◆ What you are asked to do: Would you please copy the part of the material below that opens with the line containing "(hdecode : decode" and closes with the line containing "obtain hunseeded | hother := h"? Copy it exactly, and only it.

◆ Raw data:
theorem step_sameOutcome {s t : State} (h : s.SameFuture t) : SameOutcome (step s) (step t) := by
  cases hhost : s.host with
  | nil =>
    rw [step_of_nil hhost, step_of_nil (h.host.symm.trans hhost)]
    exact h
  | cons a rest =>
    rw [step_of_cons hhost, step_of_cons (h.host.symm.trans hhost)]
    obtain ⟨g, hgen, rfl⟩ := h.exists_gen
    exact act_sameOutcome a (s := { s with host := rest }) hgen

/-- Settles O58: the relation goes through every draw, command and host action, and `SEED` establishes it. -/
theorem stepsKeepStatesIndistinguishable : Obligations.StepsKeepStatesIndistinguishable :=
  ⟨fun _ _ => step_sameOutcome, fun v _ _ _ _ => seed_sameFuture v⟩

/-! Runs of any length (R134). -/

/-- Outcomes that no host can tell apart are two such next states, or one end for both. -/
theorem SameOutcome.cases {a b : Result} (h : SameOutcome a b) :
    (∃ s t, a = .next s ∧ b = .next t ∧ s.SameFuture t) ∨ (∃ r, a = .fault r ∧ b = .fault r) ∨
      ∃ r, a = .refused r ∧ b = .refused r := by
  match a, b, h with
  | .next s, .next t, h => exact .inl ⟨s, t, rfl, rfl, h⟩
  | .fault r, .fault _, rfl => exact .inr (.inl ⟨r, rfl, rfl⟩)
  | .refused r, .refused _, rfl => exact .inr (.inr ⟨r, rfl, rfl⟩)

theorem steps_sameOutcome (n : Nat) {s t : State} (h : s.SameFuture t) : SameOutcome (steps n s) (steps n t) := by
  induction n generalizing s t with
  | zero => exact h
  | succ n ih =>
    rw [steps, steps]
    obtain ⟨s', t', hs, ht, h'⟩ | ⟨r, hs, ht⟩ | ⟨r, hs, ht⟩ := (step_sameOutcome h).cases
    · rw [hs, ht]
      exact ih h'
    · rw [hs, ht]
      rfl
    · rw [hs, ht]
      rfl

/-- Settles O17: `SEED` makes the two engines indistinguishable, and runs keep them so. -/
theorem seedForgetsThePast : Obligations.SeedForgetsThePast :=
  fun v _ _ _ _ n harg0 harg1 hres hbuf hhost hcount hs ht =>
    steps_sameOutcome n (seed_sameFuture v harg0 harg1 hres hbuf hhost hcount hs ht)

end Sys2Proof.Machine
end

section
/-! Reset during a command (spec 70_reset_and_hazards.md R132). -/

namespace Sys2Proof.Machine

theorem abandonedBuffer_of_fill {s : State} {c : Byte} {len : Nat}
    (hdecode : decode c s.arg0 s.arg1 = .ok (.fillBytes len)) (hseeded : s.gen.seeded = true) :
    s.abandonedBuffer c = abandonedBuf s.freeCount len := by
  rw [State.abandonedBuffer, hdecode]
  exact if_pos hseeded

theorem abandonedBuffer_of_other {s : State} {c : Byte}
    (h : s.gen.seeded = false ∨ ∀ len, decode c s.arg0 s.arg1 ≠ .ok (.fillBytes len)) :
    s.abandonedBuffer c = s.buf := by
  unfold State.abandonedBuffer
  split
  · next len hdecode =>
    obtain hunseeded | hother := h
    · exact if_neg (by simp [hunseeded])
    · exact absurd hdecode (hother len)
  · rfl

theorem abandonedBuf_read_beyond {n len j : Nat} (h : len ≤ j) : Memory.read (abandonedBuf n len) j = none :=
  Memory.read_eq_none fun _ hc => ((abandonedBuf_lt hc).trans_le h).ne

/-- Settles O11: the step does not run the command; it is the reset event with the buffer of an abandoned command. -/
theorem resetDuringACommandAbandonsIt : Obligations.ResetDuringACommandAbandonsIt := by
  intro s c rest hhost
  have hbuffer : State.abandonedBuffer { s with host := rest } c = s.abandonedBuffer c := rfl
  refine ⟨{ State.afterReset { s with host := rest } with buf := s.abandonedBuffer c }, ?_, rfl, rfl,
    afterReset_status _, rfl, fun len hdecode hseeded => ?_, abandonedBuffer_of_other⟩
  · rw [step_of_cons hhost, act, resetEventDuring, hbuffer]
  · rw [abandonedBuffer_of_fill hdecode hseeded]
    exact ⟨abandonedBuf_wf _ _, fun _ => abandonedBuf_read_beyond⟩

end Sys2Proof.Machine
end

section
/-! How many raw samples each command consumes (spec 70_reset_and_hazards.md R141). -/

namespace Sys2Proof.Machine

theorem afterDraws_init_of_pos {n : Nat} (h : 1 ≤ n) (g : Gen) : (afterDraws rawSample n g).init = true := by
  obtain ⟨n, rfl⟩ := Nat.exists_eq_add_of_le' h
  rw [afterDraws_succ, rawSample_init]

/-- The generator of a command's next state, from an equation that gives that state. -/
theorem gen_eq_of_exec {i : Instr} {s t u : State} (hexec : exec i s = .next u) (h : exec i s = .next t) :
    t.gen = u.gen := by
  rw [next_inj (h.symm.trans hexec)]

/-- A loop whose draws take `c` raw samples each consumes `c` for every iteration. -/
theorem completeLoop_gen {α : Type} {draw : Gen → α × Gen} {accept : α → Bool} {place : α → DWord}
    {s t : State} (c : Nat) (hseeded : s.gen.seeded = true) (hdraw : ∀ g, (draw g).2 = afterDraws rawSample c g)
    (h : completeLoop draw accept place s = .next t) : ∃ k, 1 ≤ k ∧ t.gen = afterDraws rawSample (c * k) s.gen := by
  obtain ⟨n, -, ⟨-, ht⟩, -⟩ := completeLoop_sampled c hseeded hdraw h
  exact ⟨n + 1, Nat.succ_pos n, congrArg State.gen ht⟩

/-- `NEXT_INT64_RANGE` draws nothing for a range of 0 or 1, once for a power of two, else at least once. -/
theorem exec_nextInt64Range_gen {s t : State} {lo hi : Int} (hseeded : s.gen.seeded = true) (hle : lo ≤ hi)
    (hwf : (Instr.nextInt64Range lo hi).wf = true) (h : exec (.nextInt64Range lo hi) s = .next t) :
    ∃ k, t.gen = afterDraws rawSample (3 * k) s.gen ∧ (k = 0 ↔ hi - lo ≤ 1) ∧
      ((∃ b : Nat, 1 ≤ b ∧ hi - lo = 2 ^ b) → k = 1) := by
  have hrange := exclusiveRange_eq_of_wf hwf hle
  by_cases hpow : ∃ b : Nat, 1 ≤ b ∧ hi - lo = 2 ^ b
  · obtain ⟨b, hb, hdiff⟩ := hpow
    obtain rfl : hi = lo + 2 ^ b := by omega
    obtain ⟨u, hu, -, hgen⟩ := powerOfTwoRangeTakesOneDraw s lo b hseeded hwf hb
    have htwo : (2 : Int) ^ 1 ≤ 2 ^ b := pow_le_pow_right₀ (by norm_num) hb
    exact ⟨1, (gen_eq_of_exec hu h).trans hgen, by omega, fun _ => rfl⟩
  rcases le_or_gt (exclusiveRange lo hi) 1 with hex | hex
  · have hgen := gen_eq_of_exec (exec_nextInt64Range_of_le_one hseeded hle hex) h
    exact ⟨0, hgen, by omega, fun hb => absurd hb hpow⟩
  · rw [exec_nextInt64Range_of_one_lt hseeded hle hex] at h
    obtain ⟨k, hk, hgen⟩ := completeLoop_gen 3 hseeded (shiftedDraw_gen _) h
    exact ⟨k, hgen, by omega, fun hb => absurd hb hpow⟩

/-- Settles O51: the generator of each command's next state, counted in raw samples. -/
theorem drawCounts : Obligations.DrawCounts := by
  refine ⟨fun g n hn => afterDraws_init_of_pos hn g, fun i s t h herr => ?_, fun v s t h => ?_,
    fun s t lo hi len hseeded hle => ⟨?_, ?_, fun hhi => ?_, fun h => ?_, fun h => ?_, fun hwf => ?_, fun h => ?_, ?_⟩⟩
  · rw [(errorsChangeNothingElse i s t h herr).1]
  · rw [gen_eq_of_exec (exec_seed v s) h]
    exact ⟨rfl, rfl, rfl, rfl⟩
  · exact gen_eq_of_exec (exec_nextRaw_of_seeded hseeded)
  · exact gen_eq_of_exec (exec_sampleUnit_of_seeded hseeded)
  · exact gen_eq_of_exec (exec_nextMax_of_seeded hseeded hhi)
  · rw [gen_eq_of_exec (exec_nextRange_of_seeded hseeded hle) h]
    exact rangeSample_gen _ _
  · rw [exec_nextInt64_of_seeded hseeded] at h
    exact completeLoop_gen 3 hseeded (shiftedDraw_gen 1) h
  · exact exec_nextInt64Range_gen hseeded hle hwf
  · rw [exec_nextSingle_of_seeded hseeded] at h
    simpa only [Nat.one_mul] using completeLoop_gen 1 hseeded singleDraw_gen h
  · exact gen_eq_of_exec (exec_fillBytes_of_seeded len hseeded)

end Sys2Proof.Machine
end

◆ Answer below:
    (hdecode : decode c s.arg0 s.arg1 = .ok (.fillBytes len)) (hseeded : s.gen.seeded = true) :
    s.abandonedBuffer c = abandonedBuf s.freeCount len := by
  rw [State.abandonedBuffer, hdecode]
  exact if_pos hseeded

theorem abandonedBuffer_of_other {s : State} {c : Byte}
    (h : s.gen.seeded = false ∨ ∀ len, decode c s.arg0 s.arg1 ≠ .ok (.fillBytes len)) :
    s.abandonedBuffer c = s.buf := by
  unfold State.abandonedBuffer
  split
  · next len hdecode =>
    obtain hunseeded | hother := h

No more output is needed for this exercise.